TASK: In the listing beneath this line, copy exactly the lines starting with the one containing "(settle (xAutoStart s))" and going on through the one containing "(ok → exec (.ainUpdate".

SUPPLIED ENTRIES:
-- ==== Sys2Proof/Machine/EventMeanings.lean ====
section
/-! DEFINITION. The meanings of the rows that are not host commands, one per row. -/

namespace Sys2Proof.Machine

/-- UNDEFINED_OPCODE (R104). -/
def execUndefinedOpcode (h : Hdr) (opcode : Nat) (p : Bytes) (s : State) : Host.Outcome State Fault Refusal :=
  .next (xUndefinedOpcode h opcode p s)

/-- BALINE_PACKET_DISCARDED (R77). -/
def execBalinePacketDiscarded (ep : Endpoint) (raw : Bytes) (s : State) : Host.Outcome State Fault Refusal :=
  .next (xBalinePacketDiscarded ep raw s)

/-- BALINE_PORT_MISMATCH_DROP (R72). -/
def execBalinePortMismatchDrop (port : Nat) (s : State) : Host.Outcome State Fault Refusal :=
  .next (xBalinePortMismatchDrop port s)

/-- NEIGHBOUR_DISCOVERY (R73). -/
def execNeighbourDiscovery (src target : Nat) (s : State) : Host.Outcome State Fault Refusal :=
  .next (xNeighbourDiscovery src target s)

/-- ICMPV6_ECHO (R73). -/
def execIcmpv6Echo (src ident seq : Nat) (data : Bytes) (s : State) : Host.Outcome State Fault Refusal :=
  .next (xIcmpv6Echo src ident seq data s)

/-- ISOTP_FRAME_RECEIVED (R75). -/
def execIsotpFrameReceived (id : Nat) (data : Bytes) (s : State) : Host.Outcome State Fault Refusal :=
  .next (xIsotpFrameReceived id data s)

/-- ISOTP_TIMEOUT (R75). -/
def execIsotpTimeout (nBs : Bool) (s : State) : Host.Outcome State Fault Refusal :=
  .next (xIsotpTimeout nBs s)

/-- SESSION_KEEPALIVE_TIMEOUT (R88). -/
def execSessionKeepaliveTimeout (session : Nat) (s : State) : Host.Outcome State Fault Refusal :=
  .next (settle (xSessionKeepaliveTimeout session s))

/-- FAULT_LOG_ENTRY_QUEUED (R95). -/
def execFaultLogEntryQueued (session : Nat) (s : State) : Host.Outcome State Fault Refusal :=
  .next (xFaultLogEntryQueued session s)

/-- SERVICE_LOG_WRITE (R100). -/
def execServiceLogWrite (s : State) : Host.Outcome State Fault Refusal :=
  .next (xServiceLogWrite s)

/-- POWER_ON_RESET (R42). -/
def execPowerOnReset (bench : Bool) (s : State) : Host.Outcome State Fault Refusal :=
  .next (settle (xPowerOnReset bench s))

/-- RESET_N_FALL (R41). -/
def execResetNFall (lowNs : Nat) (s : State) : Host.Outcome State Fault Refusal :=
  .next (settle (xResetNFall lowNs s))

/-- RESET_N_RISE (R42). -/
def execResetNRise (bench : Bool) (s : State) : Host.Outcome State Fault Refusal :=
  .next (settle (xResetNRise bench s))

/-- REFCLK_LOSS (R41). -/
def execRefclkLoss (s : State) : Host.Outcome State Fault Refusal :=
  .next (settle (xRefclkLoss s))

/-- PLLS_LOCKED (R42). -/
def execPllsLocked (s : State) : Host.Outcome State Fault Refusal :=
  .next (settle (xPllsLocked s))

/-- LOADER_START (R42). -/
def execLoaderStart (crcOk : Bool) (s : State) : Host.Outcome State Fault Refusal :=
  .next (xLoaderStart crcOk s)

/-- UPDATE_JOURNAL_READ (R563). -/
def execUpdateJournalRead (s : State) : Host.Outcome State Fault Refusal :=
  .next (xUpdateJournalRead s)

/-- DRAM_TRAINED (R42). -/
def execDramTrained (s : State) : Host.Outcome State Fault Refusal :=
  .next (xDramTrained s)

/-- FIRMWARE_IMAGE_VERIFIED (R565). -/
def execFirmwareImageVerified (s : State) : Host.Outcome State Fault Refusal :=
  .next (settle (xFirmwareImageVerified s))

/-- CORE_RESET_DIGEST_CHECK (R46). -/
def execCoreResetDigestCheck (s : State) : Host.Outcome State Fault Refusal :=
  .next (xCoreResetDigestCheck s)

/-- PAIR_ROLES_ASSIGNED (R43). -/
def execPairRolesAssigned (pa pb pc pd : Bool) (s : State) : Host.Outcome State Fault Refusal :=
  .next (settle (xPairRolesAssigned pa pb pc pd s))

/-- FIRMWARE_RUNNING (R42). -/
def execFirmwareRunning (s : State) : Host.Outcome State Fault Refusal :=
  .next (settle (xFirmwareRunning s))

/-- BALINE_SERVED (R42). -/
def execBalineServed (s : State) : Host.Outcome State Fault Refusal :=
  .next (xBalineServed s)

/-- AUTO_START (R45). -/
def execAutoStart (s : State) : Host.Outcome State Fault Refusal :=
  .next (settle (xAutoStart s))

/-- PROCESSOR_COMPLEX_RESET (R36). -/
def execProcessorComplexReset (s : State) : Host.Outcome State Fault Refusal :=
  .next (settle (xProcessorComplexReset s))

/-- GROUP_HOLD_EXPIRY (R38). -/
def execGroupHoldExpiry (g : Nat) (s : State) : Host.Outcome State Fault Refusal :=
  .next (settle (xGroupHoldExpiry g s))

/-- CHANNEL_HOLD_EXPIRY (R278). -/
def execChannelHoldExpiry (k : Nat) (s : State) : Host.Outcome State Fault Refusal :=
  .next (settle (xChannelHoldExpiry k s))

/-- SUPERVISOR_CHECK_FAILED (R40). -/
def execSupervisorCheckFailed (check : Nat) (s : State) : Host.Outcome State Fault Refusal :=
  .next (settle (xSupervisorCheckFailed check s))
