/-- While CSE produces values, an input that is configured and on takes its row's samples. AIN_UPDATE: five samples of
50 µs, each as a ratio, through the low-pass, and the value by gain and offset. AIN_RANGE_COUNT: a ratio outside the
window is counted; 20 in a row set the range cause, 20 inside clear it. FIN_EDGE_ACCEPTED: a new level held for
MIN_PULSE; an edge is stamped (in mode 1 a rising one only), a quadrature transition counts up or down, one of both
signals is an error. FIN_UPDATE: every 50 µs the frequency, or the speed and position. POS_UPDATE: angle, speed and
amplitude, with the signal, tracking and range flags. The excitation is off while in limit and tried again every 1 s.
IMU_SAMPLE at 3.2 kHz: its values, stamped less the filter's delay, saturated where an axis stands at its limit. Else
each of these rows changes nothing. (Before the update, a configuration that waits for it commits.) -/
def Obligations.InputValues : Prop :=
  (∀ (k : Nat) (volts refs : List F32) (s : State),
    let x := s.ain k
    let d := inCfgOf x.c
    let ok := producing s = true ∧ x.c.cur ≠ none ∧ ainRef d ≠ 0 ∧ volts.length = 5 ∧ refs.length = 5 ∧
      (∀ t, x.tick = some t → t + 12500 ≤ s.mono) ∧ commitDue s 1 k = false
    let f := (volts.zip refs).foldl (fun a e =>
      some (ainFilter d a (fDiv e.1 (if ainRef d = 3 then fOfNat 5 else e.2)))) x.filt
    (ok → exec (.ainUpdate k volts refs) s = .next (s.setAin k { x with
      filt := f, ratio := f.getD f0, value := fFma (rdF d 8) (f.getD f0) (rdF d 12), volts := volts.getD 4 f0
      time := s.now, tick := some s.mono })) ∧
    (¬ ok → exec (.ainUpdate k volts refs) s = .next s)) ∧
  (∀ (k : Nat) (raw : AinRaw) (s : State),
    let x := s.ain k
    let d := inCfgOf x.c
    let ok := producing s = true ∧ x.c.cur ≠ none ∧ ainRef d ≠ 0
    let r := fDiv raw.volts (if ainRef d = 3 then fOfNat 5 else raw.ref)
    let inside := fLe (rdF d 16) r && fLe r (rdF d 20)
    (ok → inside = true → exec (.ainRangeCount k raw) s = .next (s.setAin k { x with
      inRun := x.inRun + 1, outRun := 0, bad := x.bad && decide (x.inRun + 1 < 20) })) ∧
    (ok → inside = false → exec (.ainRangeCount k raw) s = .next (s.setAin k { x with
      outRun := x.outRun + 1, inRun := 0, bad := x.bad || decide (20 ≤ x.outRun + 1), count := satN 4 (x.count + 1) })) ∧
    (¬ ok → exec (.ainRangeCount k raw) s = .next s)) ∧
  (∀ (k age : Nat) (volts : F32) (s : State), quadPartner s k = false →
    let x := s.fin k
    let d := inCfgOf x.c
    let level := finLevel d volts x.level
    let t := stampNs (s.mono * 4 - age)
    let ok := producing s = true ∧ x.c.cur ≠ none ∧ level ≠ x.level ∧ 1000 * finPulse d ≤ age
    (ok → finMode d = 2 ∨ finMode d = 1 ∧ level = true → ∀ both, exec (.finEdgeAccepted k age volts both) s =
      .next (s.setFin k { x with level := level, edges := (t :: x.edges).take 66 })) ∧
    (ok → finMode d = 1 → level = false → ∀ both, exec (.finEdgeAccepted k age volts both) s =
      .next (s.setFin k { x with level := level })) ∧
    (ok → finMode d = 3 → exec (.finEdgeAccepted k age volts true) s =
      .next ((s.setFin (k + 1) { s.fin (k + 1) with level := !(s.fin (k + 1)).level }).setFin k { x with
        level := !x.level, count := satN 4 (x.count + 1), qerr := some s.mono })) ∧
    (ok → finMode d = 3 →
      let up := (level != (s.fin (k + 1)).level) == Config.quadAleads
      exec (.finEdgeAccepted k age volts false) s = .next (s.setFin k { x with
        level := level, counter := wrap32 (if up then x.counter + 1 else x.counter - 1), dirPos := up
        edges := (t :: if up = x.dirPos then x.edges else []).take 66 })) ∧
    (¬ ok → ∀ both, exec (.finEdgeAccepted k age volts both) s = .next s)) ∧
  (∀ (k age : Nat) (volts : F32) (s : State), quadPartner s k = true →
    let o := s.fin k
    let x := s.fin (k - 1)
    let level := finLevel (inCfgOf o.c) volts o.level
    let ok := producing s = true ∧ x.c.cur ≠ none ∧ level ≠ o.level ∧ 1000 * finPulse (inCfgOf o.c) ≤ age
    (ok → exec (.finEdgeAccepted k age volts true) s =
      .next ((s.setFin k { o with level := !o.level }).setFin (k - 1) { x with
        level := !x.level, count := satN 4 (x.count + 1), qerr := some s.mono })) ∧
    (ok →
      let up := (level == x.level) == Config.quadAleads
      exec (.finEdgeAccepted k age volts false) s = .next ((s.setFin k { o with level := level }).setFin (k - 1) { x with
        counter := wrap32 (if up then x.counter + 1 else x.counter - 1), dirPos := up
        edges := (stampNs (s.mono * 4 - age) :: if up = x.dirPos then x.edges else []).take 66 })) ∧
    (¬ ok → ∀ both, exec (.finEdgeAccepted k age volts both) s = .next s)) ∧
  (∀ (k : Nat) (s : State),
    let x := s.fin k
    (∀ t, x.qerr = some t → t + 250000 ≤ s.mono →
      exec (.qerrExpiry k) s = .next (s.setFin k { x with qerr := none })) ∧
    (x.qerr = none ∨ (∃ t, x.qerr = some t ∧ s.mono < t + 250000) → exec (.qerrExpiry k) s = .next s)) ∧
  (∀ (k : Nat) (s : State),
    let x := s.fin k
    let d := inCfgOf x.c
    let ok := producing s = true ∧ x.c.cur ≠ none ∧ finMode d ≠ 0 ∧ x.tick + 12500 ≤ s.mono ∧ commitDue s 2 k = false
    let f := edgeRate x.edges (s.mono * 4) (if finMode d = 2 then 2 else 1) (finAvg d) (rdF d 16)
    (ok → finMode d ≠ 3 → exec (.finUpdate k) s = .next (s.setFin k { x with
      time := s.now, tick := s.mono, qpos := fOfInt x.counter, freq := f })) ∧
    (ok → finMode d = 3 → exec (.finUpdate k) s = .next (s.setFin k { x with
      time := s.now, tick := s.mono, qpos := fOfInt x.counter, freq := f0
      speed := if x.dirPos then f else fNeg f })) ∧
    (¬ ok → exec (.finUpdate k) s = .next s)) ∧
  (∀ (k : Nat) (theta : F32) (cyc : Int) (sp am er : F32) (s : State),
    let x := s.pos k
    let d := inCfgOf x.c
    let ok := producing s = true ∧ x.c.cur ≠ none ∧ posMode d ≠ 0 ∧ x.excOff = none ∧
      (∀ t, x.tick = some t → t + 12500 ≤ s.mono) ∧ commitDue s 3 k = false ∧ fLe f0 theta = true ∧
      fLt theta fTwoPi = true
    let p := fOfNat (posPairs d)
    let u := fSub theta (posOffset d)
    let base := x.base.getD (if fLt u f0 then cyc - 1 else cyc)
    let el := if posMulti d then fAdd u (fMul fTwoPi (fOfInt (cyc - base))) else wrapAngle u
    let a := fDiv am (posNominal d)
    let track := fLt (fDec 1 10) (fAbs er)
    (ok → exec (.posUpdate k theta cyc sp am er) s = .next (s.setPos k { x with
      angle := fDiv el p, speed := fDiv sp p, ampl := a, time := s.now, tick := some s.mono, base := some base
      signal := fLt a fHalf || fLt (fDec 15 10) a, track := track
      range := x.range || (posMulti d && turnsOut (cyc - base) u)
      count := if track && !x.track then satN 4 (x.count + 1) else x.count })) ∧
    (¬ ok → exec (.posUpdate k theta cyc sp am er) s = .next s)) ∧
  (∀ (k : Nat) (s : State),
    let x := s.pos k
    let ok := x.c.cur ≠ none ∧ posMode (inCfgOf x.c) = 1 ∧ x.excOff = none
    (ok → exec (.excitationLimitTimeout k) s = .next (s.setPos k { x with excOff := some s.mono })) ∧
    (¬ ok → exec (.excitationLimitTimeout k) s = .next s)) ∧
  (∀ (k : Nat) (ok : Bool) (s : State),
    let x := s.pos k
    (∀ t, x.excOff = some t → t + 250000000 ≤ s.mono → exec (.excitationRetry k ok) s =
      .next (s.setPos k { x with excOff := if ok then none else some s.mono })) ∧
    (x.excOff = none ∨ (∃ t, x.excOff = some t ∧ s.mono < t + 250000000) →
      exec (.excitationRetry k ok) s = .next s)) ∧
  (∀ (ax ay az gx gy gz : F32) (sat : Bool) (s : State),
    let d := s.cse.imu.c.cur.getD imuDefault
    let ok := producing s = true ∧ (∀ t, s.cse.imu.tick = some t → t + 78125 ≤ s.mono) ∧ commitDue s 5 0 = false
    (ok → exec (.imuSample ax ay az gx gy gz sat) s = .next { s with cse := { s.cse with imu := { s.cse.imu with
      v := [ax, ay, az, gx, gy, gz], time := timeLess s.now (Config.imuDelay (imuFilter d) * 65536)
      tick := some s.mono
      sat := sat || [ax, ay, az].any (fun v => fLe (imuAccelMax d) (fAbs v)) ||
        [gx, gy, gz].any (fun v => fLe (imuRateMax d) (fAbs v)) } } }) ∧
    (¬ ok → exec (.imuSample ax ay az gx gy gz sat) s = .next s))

RESPONSE FOR THIS EXERCISE:
  .next (settle (xAutoStart s))

/-- PROCESSOR_COMPLEX_RESET (R36). -/
def execProcessorComplexReset (s : State) : Host.Outcome State Fault Refusal :=
  .next (settle (xProcessorComplexReset s))

/-- GROUP_HOLD_EXPIRY (R38). -/
def execGroupHoldExpiry (g : Nat) (s : State) : Host.Outcome State Fault Refusal :=
  .next (settle (xGroupHoldExpiry g s))

/-- CHANNEL_HOLD_EXPIRY (R278). -/
def execChannelHoldExpiry (k : Nat) (s : State) : Host.Outcome State Fault Refusal :=
  .next (settle (xChannelHoldExpiry k s))

/-- SUPERVISOR_CHECK_FAILED (R40). -/
def execSupervisorCheckFailed (check : Nat) (s : State) : Host.Outcome State Fault Refusal :=
  .next (settle (xSupervisorCheckFailed check s))
/-- While CSE produces values, an input that is configured and on takes its row's samples. AIN_UPDATE: five samples of
50 µs, each as a ratio, through the low-pass, and the value by gain and offset. AIN_RANGE_COUNT: a ratio outside the
window is counted; 20 in a row set the range cause, 20 inside clear it. FIN_EDGE_ACCEPTED: a new level held for
MIN_PULSE; an edge is stamped (in mode 1 a rising one only), a quadrature transition counts up or down, one of both
signals is an error. FIN_UPDATE: every 50 µs the frequency, or the speed and position. POS_UPDATE: angle, speed and
amplitude, with the signal, tracking and range flags. The excitation is off while in limit and tried again every 1 s.
IMU_SAMPLE at 3.2 kHz: its values, stamped less the filter's delay, saturated where an axis stands at its limit. Else
each of these rows changes nothing. (Before the update, a configuration that waits for it commits.) -/
def Obligations.InputValues : Prop :=
  (∀ (k : Nat) (volts refs : List F32) (s : State),
    let x := s.ain k
    let d := inCfgOf x.c
    let ok := producing s = true ∧ x.c.cur ≠ none ∧ ainRef d ≠ 0 ∧ volts.length = 5 ∧ refs.length = 5 ∧
      (∀ t, x.tick = some t → t + 12500 ≤ s.mono) ∧ commitDue s 1 k = false
    let f := (volts.zip refs).foldl (fun a e =>
      some (ainFilter d a (fDiv e.1 (if ainRef d = 3 then fOfNat 5 else e.2)))) x.filt
    (ok → exec (.ainUpdate k volts refs) s = .next (s.setAin k { x with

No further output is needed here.